Dataset entries:
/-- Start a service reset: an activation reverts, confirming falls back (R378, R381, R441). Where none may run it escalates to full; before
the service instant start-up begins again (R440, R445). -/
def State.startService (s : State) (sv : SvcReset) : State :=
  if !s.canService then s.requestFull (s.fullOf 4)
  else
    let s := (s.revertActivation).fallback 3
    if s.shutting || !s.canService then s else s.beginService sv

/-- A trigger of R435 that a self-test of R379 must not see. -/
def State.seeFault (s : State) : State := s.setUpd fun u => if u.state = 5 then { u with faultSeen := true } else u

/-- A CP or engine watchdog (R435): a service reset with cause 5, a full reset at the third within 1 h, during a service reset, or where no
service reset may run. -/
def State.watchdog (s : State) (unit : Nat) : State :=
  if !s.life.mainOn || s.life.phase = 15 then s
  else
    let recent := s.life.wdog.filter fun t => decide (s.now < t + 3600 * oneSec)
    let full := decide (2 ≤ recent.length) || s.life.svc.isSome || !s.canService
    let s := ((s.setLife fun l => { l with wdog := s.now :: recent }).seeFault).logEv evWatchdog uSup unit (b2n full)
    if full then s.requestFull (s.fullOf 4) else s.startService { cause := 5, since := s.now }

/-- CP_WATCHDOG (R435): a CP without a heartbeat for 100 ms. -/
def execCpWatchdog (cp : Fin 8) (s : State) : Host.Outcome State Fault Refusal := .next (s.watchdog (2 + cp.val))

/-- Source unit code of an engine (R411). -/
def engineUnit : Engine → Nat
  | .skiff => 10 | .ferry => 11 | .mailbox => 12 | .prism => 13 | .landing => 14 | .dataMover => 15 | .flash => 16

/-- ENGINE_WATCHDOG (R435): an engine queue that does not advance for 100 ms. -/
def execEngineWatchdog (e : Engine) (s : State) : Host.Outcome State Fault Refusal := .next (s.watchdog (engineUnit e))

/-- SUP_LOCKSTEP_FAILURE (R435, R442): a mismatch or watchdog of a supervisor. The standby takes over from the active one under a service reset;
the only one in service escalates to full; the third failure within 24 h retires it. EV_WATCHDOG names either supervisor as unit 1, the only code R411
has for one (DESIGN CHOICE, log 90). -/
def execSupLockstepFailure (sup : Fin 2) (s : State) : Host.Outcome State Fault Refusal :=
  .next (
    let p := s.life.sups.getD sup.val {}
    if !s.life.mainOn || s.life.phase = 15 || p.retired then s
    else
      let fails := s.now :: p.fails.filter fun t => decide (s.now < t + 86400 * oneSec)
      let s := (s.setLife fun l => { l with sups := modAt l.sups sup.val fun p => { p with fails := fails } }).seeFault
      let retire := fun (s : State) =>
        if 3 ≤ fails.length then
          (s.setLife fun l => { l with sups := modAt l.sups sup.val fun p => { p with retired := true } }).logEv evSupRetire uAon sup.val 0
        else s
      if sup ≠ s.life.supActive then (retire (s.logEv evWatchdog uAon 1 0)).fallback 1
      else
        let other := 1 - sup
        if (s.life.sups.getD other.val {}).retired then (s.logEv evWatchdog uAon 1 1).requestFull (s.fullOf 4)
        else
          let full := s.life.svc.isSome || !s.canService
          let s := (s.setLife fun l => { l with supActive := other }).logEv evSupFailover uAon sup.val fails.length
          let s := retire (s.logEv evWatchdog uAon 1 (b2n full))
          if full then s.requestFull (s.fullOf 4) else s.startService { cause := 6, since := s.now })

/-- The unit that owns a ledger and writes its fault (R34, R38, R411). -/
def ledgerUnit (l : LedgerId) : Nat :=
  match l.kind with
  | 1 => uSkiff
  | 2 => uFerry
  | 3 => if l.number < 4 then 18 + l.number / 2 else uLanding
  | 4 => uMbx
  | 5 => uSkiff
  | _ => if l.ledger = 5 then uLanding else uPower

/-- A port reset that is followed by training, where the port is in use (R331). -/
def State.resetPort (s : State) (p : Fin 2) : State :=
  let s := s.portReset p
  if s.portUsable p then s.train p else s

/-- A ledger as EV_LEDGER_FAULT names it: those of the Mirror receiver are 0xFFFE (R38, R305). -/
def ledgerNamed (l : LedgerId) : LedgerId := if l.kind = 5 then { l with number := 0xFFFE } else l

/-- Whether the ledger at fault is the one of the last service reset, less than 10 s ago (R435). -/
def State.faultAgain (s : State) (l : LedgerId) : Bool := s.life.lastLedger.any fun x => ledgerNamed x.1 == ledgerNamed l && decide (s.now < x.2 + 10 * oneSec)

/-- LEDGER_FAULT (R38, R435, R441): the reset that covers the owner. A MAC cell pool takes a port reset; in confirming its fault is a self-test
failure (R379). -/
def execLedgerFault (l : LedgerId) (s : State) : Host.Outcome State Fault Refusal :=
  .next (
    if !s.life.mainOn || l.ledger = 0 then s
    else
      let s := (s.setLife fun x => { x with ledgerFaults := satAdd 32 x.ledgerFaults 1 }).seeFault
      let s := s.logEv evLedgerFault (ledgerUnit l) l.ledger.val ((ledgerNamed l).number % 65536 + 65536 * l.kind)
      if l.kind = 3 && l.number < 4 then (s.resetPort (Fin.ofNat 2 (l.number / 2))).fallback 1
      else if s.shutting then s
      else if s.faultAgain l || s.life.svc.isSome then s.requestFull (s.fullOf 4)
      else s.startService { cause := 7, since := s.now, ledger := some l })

--- Action item ---
In full and without alteration, repeat the records.

--- Solution below ---
/-- Start a service reset: an activation reverts, confirming falls back (R378, R381, R441). Where none may run it escalates to full; before
the service instant start-up begins again (R440, R445). -/
def State.startService (s : State) (sv : SvcReset) : State :=
  if !s.canService then s.requestFull (s.fullOf 4)
  else
    let s := (s.revertActivation).fallback 3
    if s.shutting || !s.canService then s else s.beginService sv

/-- A trigger of R435 that a self-test of R379 must not see. -/
def State.seeFault (s : State) : State := s.setUpd fun u => if u.state = 5 then { u with faultSeen := true } else u

/-- A CP or engine watchdog (R435): a service reset with cause 5, a full reset at the third within 1 h, during a service reset, or where no
service reset may run. -/
def State.watchdog (s : State) (unit : Nat) : State :=
  if !s.life.mainOn || s.life.phase = 15 then s
  else
    let recent := s.life.wdog.filter fun t => decide (s.now < t + 3600 * oneSec)
    let full := decide (2 ≤ recent.length) || s.life.svc.isSome || !s.canService
    let s := ((s.setLife fun l => { l with wdog := s.now :: recent }).seeFault).logEv evWatchdog uSup unit (b2n full)
    if full then s.requestFull (s.fullOf 4) else s.startService { cause := 5, since := s.now }

/-- CP_WATCHDOG (R435): a CP without a heartbeat for 100 ms. -/
def execCpWatchdog (cp : Fin 8) (s : State) : Host.Outcome State Fault Refusal := .next (s.watchdog (2 + cp.val))

/-- Source unit code of an engine (R411). -/
def engineUnit : Engine → Nat
  | .skiff => 10 | .ferry => 11 | .mailbox => 12 | .prism => 13 | .landing => 14 | .dataMover => 15 | .flash => 16

/-- ENGINE_WATCHDOG (R435): an engine queue that does not advance for 100 ms. -/
def execEngineWatchdog (e : Engine) (s : State) : Host.Outcome State Fault Refusal := .next (s.watchdog (engineUnit e))

/-- SUP_LOCKSTEP_FAILURE (R435, R442): a mismatch or watchdog of a supervisor. The standby takes over from the active one under a service reset;
the only one in service escalates to full; the third failure within 24 h retires it. EV_WATCHDOG names either supervisor as unit 1, the only code R411
has for one (DESIGN CHOICE, log 90). -/
def execSupLockstepFailure (sup : Fin 2) (s : State) : Host.Outcome State Fault Refusal :=
  .next (
    let p := s.life.sups.getD sup.val {}
    if !s.life.mainOn || s.life.phase = 15 || p.retired then s
    else
      let fails := s.now :: p.fails.filter fun t => decide (s.now < t + 86400 * oneSec)
      let s := (s.setLife fun l => { l with sups := modAt l.sups sup.val fun p => { p with fails := fails } }).seeFault
      let retire := fun (s : State) =>
        if 3 ≤ fails.length then
          (s.setLife fun l => { l with sups := modAt l.sups sup.val fun p => { p with retired := true } }).logEv evSupRetire uAon sup.val 0
        else s
      if sup ≠ s.life.supActive then (retire (s.logEv evWatchdog uAon 1 0)).fallback 1
      else
        let other := 1 - sup
        if (s.life.sups.getD other.val {}).retired then (s.logEv evWatchdog uAon 1 1).requestFull (s.fullOf 4)
        else
          let full := s.life.svc.isSome || !s.canService
          let s := (s.setLife fun l => { l with supActive := other }).logEv evSupFailover uAon sup.val fails.length
          let s := retire (s.logEv evWatchdog uAon 1 (b2n full))
          if full then s.requestFull (s.fullOf 4) else s.startService { cause := 6, since := s.now })

/-- The unit that owns a ledger and writes its fault (R34, R38, R411). -/
def ledgerUnit (l : LedgerId) : Nat :=
  match l.kind with
  | 1 => uSkiff
  | 2 => uFerry
  | 3 => if l.number < 4 then 18 + l.number / 2 else uLanding
  | 4 => uMbx
  | 5 => uSkiff
  | _ => if l.ledger = 5 then uLanding else uPower

/-- A port reset that is followed by training, where the port is in use (R331). -/
def State.resetPort (s : State) (p : Fin 2) : State :=
  let s := s.portReset p
  if s.portUsable p then s.train p else s

/-- A ledger as EV_LEDGER_FAULT names it: those of the Mirror receiver are 0xFFFE (R38, R305). -/
def ledgerNamed (l : LedgerId) : LedgerId := if l.kind = 5 then { l with number := 0xFFFE } else l

/-- Whether the ledger at fault is the one of the last service reset, less than 10 s ago (R435). -/
def State.faultAgain (s : State) (l : LedgerId) : Bool := s.life.lastLedger.any fun x => ledgerNamed x.1 == ledgerNamed l && decide (s.now < x.2 + 10 * oneSec)

/-- LEDGER_FAULT (R38, R435, R441): the reset that covers the owner. A MAC cell pool takes a port reset; in confirming its fault is a self-test
failure (R379). -/
def execLedgerFault (l : LedgerId) (s : State) : Host.Outcome State Fault Refusal :=
  .next (
    if !s.life.mainOn || l.ledger = 0 then s
    else
      let s := (s.setLife fun x => { x with ledgerFaults := satAdd 32 x.ledgerFaults 1 }).seeFault
      let s := s.logEv evLedgerFault (ledgerUnit l) l.ledger.val ((ledgerNamed l).number % 65536 + 65536 * l.kind)
      if l.kind = 3 && l.number < 4 then (s.resetPort (Fin.ofNat 2 (l.number / 2))).fallback 1
      else if s.shutting then s
      else if s.faultAgain l || s.life.svc.isSome then s.requestFull (s.fullOf 4)
      else s.startService { cause := 7, since := s.now, ledger := some l })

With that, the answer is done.